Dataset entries
-- ==== Sys2Proof/Machine/PlanCheck.lean ====
section
/-! DEFINITION. The load checks of a plan, one per reason code of 06 R231, in its order, with the validity rules of matrix
descriptors (02 R79, 05 R184), constants (03 R114 to R116, R122, 04 R165), windows (05 R175, R176) and transfer descriptors
(07 R242). -/

namespace Sys2Proof.Machine

/-- What a plan is checked against. -/
structure PlanCtx where
  /-- The plan is a replay plan (11 R374), not the device's working plan. -/
  replay : Bool
  deriving DecidableEq, Repr

/-- Item number reported when no item is concerned (06 NE_PLAN_REJECT). -/
def noItem : Nat := 0xFFFF

/-- Number of the first item of both lists that fails. -/
def firstBad (b : List Byte) (bad : Bool × List Byte × Item → Bool) : Option Nat :=
  ((pItems b).find? bad).map fun x => x.2.2.num

/-- Reasons 0x02 and 0x03, and PERIOD and STATE, concern no item. -/
def failIf (c : Bool) : Option Nat := if c then some noItem else none

-- 0x02 to 0x06.

/-- 0x02 FORMAT (06 R199, R202). A reserved header field counts only when no later minor version wrote the image. -/
def checkFormat (b : List Byte) : Option Nat :=
  failIf (sliceOf b 0 4 != [0x4E, 0x4B, 0x54, 0x50] || pMajor b != 1 || pReader b != 0 || decide (pUnits b < 4) ||
    (pStrict b && (pDevice b / 512 != 0 || bitsOf (pBuddy b) 14 9 != 0 || !allZero (sliceOf b 44 212))))

/-- 0x03 DEVICE (00 R3, 06 R231). -/
def Device.checkDevice (d : Device) (c : PlanCtx) (b : List Byte) : Option Nat :=
  let fits := pMember b == d.rd Reg.NE_IDENT_member_code && pGen b == d.rd Reg.NE_IDENT_arch_gen && decide (1 ≤ pCores b) &&
    decide (pCores b ≤ d.rd Reg.NE_PARAM0_core_count)
  let id := pDevice b % 512 == d.rd Reg.FX_ROLE_device_id
  let role := if c.replay then id && pGroup b == 1 && !pBuddyValid b
    else id && pGroup b == d.rd Reg.FX_TOPO_group_size + 1 && pBuddyValid b == d.rdB Reg.FX_ROLE_buddy_valid &&
      (!pBuddyValid b || pBuddy b % 512 == d.rd Reg.FX_ROLE_buddy_id)
  failIf (!(fits && role))

/-- 0x04 PERIOD. -/
def Device.checkPeriod (d : Device) (b : List Byte) : Option Nat := failIf (pPeriod b != d.rd Reg.SP_PERIOD_period_us)

/-- Record size of a section type with records of one size (06 R201). -/
def recordSize (type : Nat) : Option Nat :=
  match type with
  | 1 | 2 | 6 => some 64
  | 3 => some 16
  | 4 => some 66
  | 5 => some 1
  | 8 => some 96
  | _ => none

/-- Lengths that 06 R201, R213 and R221 fix. -/
def fixedLength (type : Nat) : Option Nat :=
  match type with
  | 3 => some 16384
  | 5 => some 512
  | 7 => some 2048
  | _ => none

/-- A section entry that keeps R200 and R201 by itself. -/
def Section.ok (s : Section) (b : List Byte) : Bool :=
  s.off % 64 == 0 && decide (s.off + s.len ≤ b.length) && (s.required == false || decide (1 ≤ s.type ∧ s.type ≤ 9)) &&
    (match recordSize s.type with | some n => s.len == n * s.count | none => true) &&
    (match fixedLength s.type with | some n => s.len == n | none => true) &&
    (s.type != 4 || decide (s.count ≤ 256)) && (s.type != 1 || s.count == pPrimary b) && (s.type != 2 || s.count == pFallback b) &&
    (s.type != 9 || s.count == (constantEntries (s.len / 64 + 1) (sliceOf b s.off s.len)).length)

/-- Two byte ranges, as offset and length, share a byte. -/
def overlaps (a b : Nat × Nat) : Bool := decide (a.1 < b.1 + b.2) && decide (b.1 < a.1 + a.2) && a.2 != 0 && b.2 != 0

/-- No two of a list of ranges overlap. -/
def disjoint : List (Nat × Nat) → Bool
  | [] => true
  | a :: rest => rest.all (fun b => !overlaps a b) && disjoint rest

/-- An item names a record of the core constants: a matrix descriptor, a requantisation or a top-k does (06 R208; 02 R76). -/
def Item.namesConstant (i : Item) : Bool :=
  i.opcode == 1 || (i.opcode == 3 && ((vopOf i.body).vop == 0x30 || (vopOf i.body).vop == 0x41))

/-- An item uses a window record: a pooling, or a transfer with a WINDOW descriptor of the section given (06 R208; 07 R238). -/
def Item.usesWindow (dma : List (List Byte)) (i : Item) : Bool :=
  (i.opcode == 3 && (vopOf i.body).vop == 0x40) ||
    (i.opcode == 2 && ((dma.drop i.first).take i.count).any fun r => fieldOf r 1 1 == 4)

/-- 0x05 SECTIONS (06 R200 to R202). Of the sections that only some plans need, the fallback list is left to the reason that
names its case, and no check knows which plans read model weights (DEDUCED, log entry 10). -/
def checkSections (b : List Byte) : Option Nat :=
  let ds := pDirectory b
  let types := ds.map fun s => s.type
  let uses (f : Item → Bool) : Bool := (pItems b).any fun x => f x.2.2
  failIf (!(decide (1 ≤ pSections b) && decide (pSections b ≤ 64) && ds.all (fun s => s.ok b) && decide types.Nodup &&
    [1, 3, 5, 7].all (fun t => types.contains t) && (types.contains 2 || pFallback b == 0) &&
    (types.contains 4 || !uses (Item.usesWindow (recordsOf 64 (pBytes b 6)))) && (types.contains 6 || !uses fun i => i.opcode == 2) &&
    (types.contains 9 || !uses Item.namesConstant) &&
    disjoint ((0, pUnits b * 64 + 16 * pSections b) :: ds.map fun s => (s.off, s.len))))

What is needed →
Output the first line of the entries above and every line after it, exactly as written, ending with the line that contains "def Device.checkDevice (d".

Output for this exercise →
-- ==== Sys2Proof/Machine/PlanCheck.lean ====
section
/-! DEFINITION. The load checks of a plan, one per reason code of 06 R231, in its order, with the validity rules of matrix
descriptors (02 R79, 05 R184), constants (03 R114 to R116, R122, 04 R165), windows (05 R175, R176) and transfer descriptors
(07 R242). -/

namespace Sys2Proof.Machine

/-- What a plan is checked against. -/
structure PlanCtx where
  /-- The plan is a replay plan (11 R374), not the device's working plan. -/
  replay : Bool
  deriving DecidableEq, Repr

/-- Item number reported when no item is concerned (06 NE_PLAN_REJECT). -/
def noItem : Nat := 0xFFFF

/-- Number of the first item of both lists that fails. -/
def firstBad (b : List Byte) (bad : Bool × List Byte × Item → Bool) : Option Nat :=
  ((pItems b).find? bad).map fun x => x.2.2.num

/-- Reasons 0x02 and 0x03, and PERIOD and STATE, concern no item. -/
def failIf (c : Bool) : Option Nat := if c then some noItem else none

-- 0x02 to 0x06.

/-- 0x02 FORMAT (06 R199, R202). A reserved header field counts only when no later minor version wrote the image. -/
def checkFormat (b : List Byte) : Option Nat :=
  failIf (sliceOf b 0 4 != [0x4E, 0x4B, 0x54, 0x50] || pMajor b != 1 || pReader b != 0 || decide (pUnits b < 4) ||
    (pStrict b && (pDevice b / 512 != 0 || bitsOf (pBuddy b) 14 9 != 0 || !allZero (sliceOf b 44 212))))

/-- 0x03 DEVICE (00 R3, 06 R231). -/
def Device.checkDevice (d : Device) (c : PlanCtx) (b : List Byte) : Option Nat :=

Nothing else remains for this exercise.